Restrict the output to the lines below starting at the one that contains "let tag := freeTag" and ending at the one that contains "def snoopAll (s", and restate them word for word, both ends included.

(Stored entries)
----
/-- The CID is fenced (R398, R399). -/
def cidFenced (s : Body) (cid : Nat) : Bool :=
  s.fences.any (fun f => (!f.isHid && f.id == cid) || (f.isHid && f.peerCid == cid))

/-- The boundary of the verdict on a CID. -/
def fenceKnot (s : Body) (cid : Nat) : Nat :=
  match s.fences.find? (fun f => (!f.isHid && f.id == cid) || (f.isHid && f.peerCid == cid)) with
  | some f => f.knot
  | none => s.now

/-- A line enters L (R142, R151): cause 1 VERDICT, 2 RESEND. -/
def loseLine (s : Body) (e : DirEntry) (cid knot cause : Nat) : Body :=
  let s := setEntry s e.line (some { e with st := .l, ptrs := [], lcid := cid, lknot := knot, reissue := none, ports := [] })
  let s := s.set R.DIR_LOST_LOG.CAUSE cause
  let s := s.set R.DIR_LOST_LOG.PID e.pid
  let s := s.set R.DIR_LOST_LOG.LCID cid
  let s := s.set R.DIR_LOST_LOG.LINE e.line
  (s.set R.DIR_LOST_KNOT.KNOT knot).count R.DIR_LOST.COUNT

/-- A line leaves L. -/
def clearLost (s : Body) (line : Nat) : Body := (setEntry s line none).count R.DIR_LOST_CLR.COUNT

/-- LOST_LINE_MARK (R151): an entry that names fenced clients is reclaimed before it is used. -/
def reclaim (s : Body) (line : Nat) : Body :=
  match entryOf s line with
  | none => s
  | some e =>
    match e.st with
    | .x =>
      match e.ptrs with
      | (c, _) :: _ => if cidFenced s c then loseLine s e c (fenceKnot s c) 1 else s
      | [] => s
    | .s =>
      let p := e.ptrs.filter (fun q => !cidFenced s q.1)
      if p = e.ptrs then s else setEntry s line (if p.isEmpty then none else some { e with ptrs := p })
    | _ => s

/-- The sharing set (R137): the CIDs hitched to the partition, less every fenced one. -/
def sharingSet (s : Body) (pid : Nat) : List Nat :=
  ((s.prt.hitches.filter (fun h => h.pid == pid)).map (·.cid)).filter (fun c => !cidFenced s c)

/-- The port on which a CID is reached: that of its latest request; failing that, its own port, or the lowest
switch-facing port (R140; log entry 9). -/
def portOf (s : Body) (cid : Nat) : Nat :=
  match AMap.get 0 s.olp.cidLink cid with
  | p + 1 => p
  | 0 =>
    match (List.range 32).find? (fun n => s.get R.LNK_STATUS.ROLE n == 1 && s.get R.LNK_PEER.PEER_ID n == cid) with
    | some n => n
    | none => ((List.range 32).find? (fun n => s.get R.LNK_STATUS.ROLE n == 2)).getD 0

/-- The snoop of a round: SNOOP_SHARE, and KEEP (R143). -/
def RoundFor.snoop : RoundFor → Bool × Bool
  | .request _ sh k => (sh, k)
  | .walk .. => (true, true)
  | .look => (true, true)
  | .engine _ _ k => (k, k)
  | .seize _ _ sh => (sh, false)
  | .reissue r => (r.share, r.keep)
  | .invalidate => (false, false)
  | .backinv => (false, false)
  | .drop _ => (false, false)

/-- The tags of the snoops outstanding on a port (R87). -/
def snoopTags (s : Body) (link : Nat) : List Nat :=
  s.dir.rounds.flatMap (fun r => (r.waiting.filter (fun o => o.link == link)).flatMap (fun o => o.tags.map (·.1)))

/-- The first tag from `t` on that is not in use (R87). -/
def freeTag (used : List Nat) : Nat → Nat → Nat
  | 0, t => t
  | k + 1, t => if used.contains t then freeTag used k ((t + 1) % 65536) else t

/-- Sends one snoop of a round and notes it (R139): a free tag of the port's space. With 4,096 snoops outstanding on the port
it is kept until one is answered (R87). -/
def snoopSend (s : Body) (r : Round) (e : DirEntry) (cid link : Nat) (resend : Bool) : SnoopOut × Body :=
  let used := snoopTags s link
  if 4096 ≤ used.length then ({ cid := cid, link := link, tags := [], sentAt := s.tick }, s)
  else
    let tag := freeTag used (used.length + 1) (AMap.get 0 s.olp.snoopTag link)
    let s := { s with olp := { s.olp with snoopTag := AMap.put 0 s.olp.snoopTag link ((tag + 1) % 65536) } }
    let (share, keep) := r.purpose.snoop
    let s := sendReq s (if share then opSNOOPSHARE else opSNOOPINV) {
      link := link, enc := sessOn s e.pid, tag := tag, pid := e.pid, hid := s.hid, cid := cid, len := 0, cls := r.cls, rsvd := 0,
      space := e.space, addr := e.raddr, mapgen := (s.part e.pid).gen, issue := 0, arg := b2n keep + 2 * b2n resend,
      check := 0, payload := [] } true
    ({ cid := cid, link := link, tags := [(tag, s.now % 2 ^ 24)], sentAt := s.tick }, s.count R.DIR_SNOOPS.COUNT)

/-- Sends the snoops of a round to its targets. -/
def snoopAll (s : Body) (r : Round) (e : DirEntry) (resend : Bool) : List (Nat × Nat) → List SnoopOut × Body
  | [] => ([], s)
  | (c, l) :: t =>
    let (o, s) := snoopSend s r e c l resend
    let (os, s) := snoopAll s r e resend t
    ({ o with tries := b2n resend } :: os, s)

/-- The port on which an entry's grant to a client went out (R140), where the entry still tells. -/
def grantPort (e : DirEntry) (c : Nat) : Option Nat :=
  ((e.ptrs ++ e.ports).find? (fun (p : Nat × Nat) => p.1 == c)).map (fun (p : Nat × Nat) => p.2)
----
• [Completed task]
    let tag := freeTag used (used.length + 1) (AMap.get 0 s.olp.snoopTag link)
    let s := { s with olp := { s.olp with snoopTag := AMap.put 0 s.olp.snoopTag link ((tag + 1) % 65536) } }
    let (share, keep) := r.purpose.snoop
    let s := sendReq s (if share then opSNOOPSHARE else opSNOOPINV) {
      link := link, enc := sessOn s e.pid, tag := tag, pid := e.pid, hid := s.hid, cid := cid, len := 0, cls := r.cls, rsvd := 0,
      space := e.space, addr := e.raddr, mapgen := (s.part e.pid).gen, issue := 0, arg := b2n keep + 2 * b2n resend,
      check := 0, payload := [] } true
    ({ cid := cid, link := link, tags := [(tag, s.now % 2 ^ 24)], sentAt := s.tick }, s.count R.DIR_SNOOPS.COUNT)

/-- Sends the snoops of a round to its targets. -/
def snoopAll (s : Body) (r : Round) (e : DirEntry) (resend : Bool) : List (Nat × Nat) → List SnoopOut × Body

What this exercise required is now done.